- Born: June 29, 1936
- Died: April 2, 2008 (aged 71)
- Occupations: Talent agent, Film producer, Studio head
- Spouses: ; Pamela Austin ​ ​(m. 1965; div. 1967)​ ; Leigh Taylor-Young ​ ​(m. 1978; div. 1984)​

= Guy McElwaine =

Hollywood agent, producer, and studio head (1936-2008)

Guy McElwaine (June 29, 1936 – April 2, 2008) was a Hollywood agent, producer, and studio head.

McElwaine played Minor League Baseball as a teenager, pitching in the C league in 1955 and leaving the game to join Metro-Goldwyn-Mayer's publicity department. He left MGM in 1959 to join the marketing and public relations agency Rogers & Cowan.

In 1964, he set up his own PR firm. He became an agent at Creative Management Associates (CMA) in 1969. While at CMA, he became vice president of worldwide production at Warner Bros., but left after 18 months to rejoin CMA. McElwaine was a founding partner of International Creative Management when CMA merged with International Famous Agency in 1975. He was the first agent of Steven Spielberg.

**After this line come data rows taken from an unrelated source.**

-- ==== Sys2Proof/Laws/State.lean ====
section
/-! SUPPORT. Which fields of the state an operation leaves alone: one lemma for each operation and field. -/

namespace Sys2Proof.Machine

@[simp] theorem State.notify_pending (s : State) (n : Notice) : (s.notify n).pending = s.pending := rfl
@[simp] theorem State.notify_inReset (s : State) (n : Notice) : (s.notify n).inReset = s.inReset := rfl
@[simp] theorem State.notify_address (s : State) (n : Notice) : (s.notify n).address = s.address := rfl
@[simp] theorem State.notify_due (s : State) (n : Notice) : (s.notify n).due = s.due := rfl
@[simp] theorem State.notify_now (s : State) (n : Notice) : (s.notify n).now = s.now := rfl
@[simp] theorem State.notify_calls (s : State) (n : Notice) : (s.notify n).calls = s.calls := rfl
@[simp] theorem State.notify_zones (s : State) (n : Notice) : (s.notify n).zones = s.zones := rfl
@[simp] theorem State.notify_mixers (s : State) (n : Notice) : (s.notify n).mixers = s.mixers := rfl
@[simp] theorem State.notify_sources (s : State) (n : Notice) : (s.notify n).sources = s.sources := rfl
@[simp] theorem State.notify_plans (s : State) (n : Notice) : (s.notify n).plans = s.plans := rfl
@[simp] theorem State.notify_msg (s : State) (n : Notice) : (s.notify n).msg = s.msg := rfl
@[simp] theorem State.notify_receiver (s : State) (n : Notice) : (s.notify n).receiver = s.receiver := rfl
@[simp] theorem State.notify_out (s : State) (n : Notice) : (s.notify n).out = s.out := rfl

@[simp] theorem State.changeCall_pending (s : State) (r : CallRef) (f : Call → Call) : (s.changeCall r f).pending = s.pending := rfl
@[simp] theorem State.changeCall_inReset (s : State) (r : CallRef) (f : Call → Call) : (s.changeCall r f).inReset = s.inReset := rfl
@[simp] theorem State.changeCall_address (s : State) (r : CallRef) (f : Call → Call) : (s.changeCall r f).address = s.address := rfl
@[simp] theorem State.changeCall_due (s : State) (r : CallRef) (f : Call → Call) : (s.changeCall r f).due = s.due := rfl
@[simp] theorem State.changeCall_now (s : State) (r : CallRef) (f : Call → Call) : (s.changeCall r f).now = s.now := rfl
@[simp] theorem State.changeCall_zones (s : State) (r : CallRef) (f : Call → Call) : (s.changeCall r f).zones = s.zones := rfl
@[simp] theorem State.changeCall_mixers (s : State) (r : CallRef) (f : Call → Call) : (s.changeCall r f).mixers = s.mixers := rfl
@[simp] theorem State.changeCall_sources (s : State) (r : CallRef) (f : Call → Call) : (s.changeCall r f).sources = s.sources := rfl
@[simp] theorem State.changeCall_plans (s : State) (r : CallRef) (f : Call → Call) : (s.changeCall r f).plans = s.plans := rfl
@[simp] theorem State.changeCall_notices (s : State) (r : CallRef) (f : Call → Call) : (s.changeCall r f).notices = s.notices := rfl
@[simp] theorem State.changeCall_msg (s : State) (r : CallRef) (f : Call → Call) : (s.changeCall r f).msg = s.msg := rfl
@[simp] theorem State.changeCall_receiver (s : State) (r : CallRef) (f : Call → Call) : (s.changeCall r f).receiver = s.receiver := rfl
@[simp] theorem State.changeCall_out (s : State) (r : CallRef) (f : Call → Call) : (s.changeCall r f).out = s.out := rfl

@[simp] theorem State.withPlans_pending (s : State) (p : PlanStore) : (s.withPlans p).pending = s.pending := rfl
@[simp] theorem State.withPlans_inReset (s : State) (p : PlanStore) : (s.withPlans p).inReset = s.inReset := rfl
@[simp] theorem State.withPlans_address (s : State) (p : PlanStore) : (s.withPlans p).address = s.address := rfl
@[simp] theorem State.withPlans_due (s : State) (p : PlanStore) : (s.withPlans p).due = s.due := rfl
@[simp] theorem State.withPlans_now (s : State) (p : PlanStore) : (s.withPlans p).now = s.now := rfl
@[simp] theorem State.withPlans_calls (s : State) (p : PlanStore) : (s.withPlans p).calls = s.calls := rfl
@[simp] theorem State.withPlans_zones (s : State) (p : PlanStore) : (s.withPlans p).zones = s.zones := rfl
@[simp] theorem State.withPlans_mixers (s : State) (p : PlanStore) : (s.withPlans p).mixers = s.mixers := rfl
@[simp] theorem State.withPlans_sources (s : State) (p : PlanStore) : (s.withPlans p).sources = s.sources := rfl
@[simp] theorem State.withPlans_notices (s : State) (p : PlanStore) : (s.withPlans p).notices = s.notices := rfl
@[simp] theorem State.withPlans_msg (s : State) (p : PlanStore) : (s.withPlans p).msg = s.msg := rfl
@[simp] theorem State.withPlans_receiver (s : State) (p : PlanStore) : (s.withPlans p).receiver = s.receiver := rfl
@[simp] theorem State.withPlans_out (s : State) (p : PlanStore) : (s.withPlans p).out = s.out := rfl

@[simp] theorem State.complete_pending (s : State) (always : Bool) (others : List Notice) (e : Event) : (s.complete always others e).pending = s.pending := rfl
@[simp] theorem State.complete_inReset (s : State) (always : Bool) (others : List Notice) (e : Event) : (s.complete always others e).inReset = s.inReset := rfl
@[simp] theorem State.complete_address (s : State) (always : Bool) (others : List Notice) (e : Event) : (s.complete always others e).address = s.address := rfl
@[simp] theorem State.complete_due (s : State) (always : Bool) (others : List Notice) (e : Event) : (s.complete always others e).due = s.due := rfl
@[simp] theorem State.complete_now (s : State) (always : Bool) (others : List Notice) (e : Event) : (s.complete always others e).now = s.now := rfl
@[simp] theorem State.complete_sources (s : State) (always : Bool) (others : List Notice) (e : Event) : (s.complete always others e).sources = s.sources := rfl
@[simp] theorem State.complete_plans (s : State) (always : Bool) (others : List Notice) (e : Event) : (s.complete always others e).plans = s.plans := rfl
@[simp] theorem State.complete_msg (s : State) (always : Bool) (others : List Notice) (e : Event) : (s.complete always others e).msg = s.msg := rfl
@[simp] theorem State.complete_receiver (s : State) (always : Bool) (others : List Notice) (e : Event) : (s.complete always others e).receiver = s.receiver := rfl
@[simp] theorem State.complete_out (s : State) (always : Bool) (others : List Notice) (e : Event) : (s.complete always others e).out = s.out := rfl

He left ICM to join Columbia Pictures in 1981 and became head of production in October 1983, replacing Frank Price and lasting until April 1986.

The first film that started production under his reign at Columbia Studios was The New Kids. Columbia's production increased during his reign, with 14 films started in 1984 compared to 9 in 1983, but none of the 14 were hits when they were released. The biggest hit produced under his tenure was The Karate Kid Part II with a gross of $115 million on a negative cost of $14 million. He greenlit Ishtar, produced by Warren Beatty for whom McElwaine had acted as publicist in the past. The budget doubled from an initial $27.5 million to $55 million, and he was fired after production wrapped. He was fired by Columbia Pictures and succeeded by David Puttnam.

He rejoined ICM in 1988 and in 2002 became president of Morgan Creek Entertainment until his death from pancreatic cancer.

McElwaine married six times, including two actresses: Pamela Austin and Leigh Taylor-Young. He was also involved with Lana Wood, who revealed in her 2021 memoir that she terminated a pregnancy by him in 1963.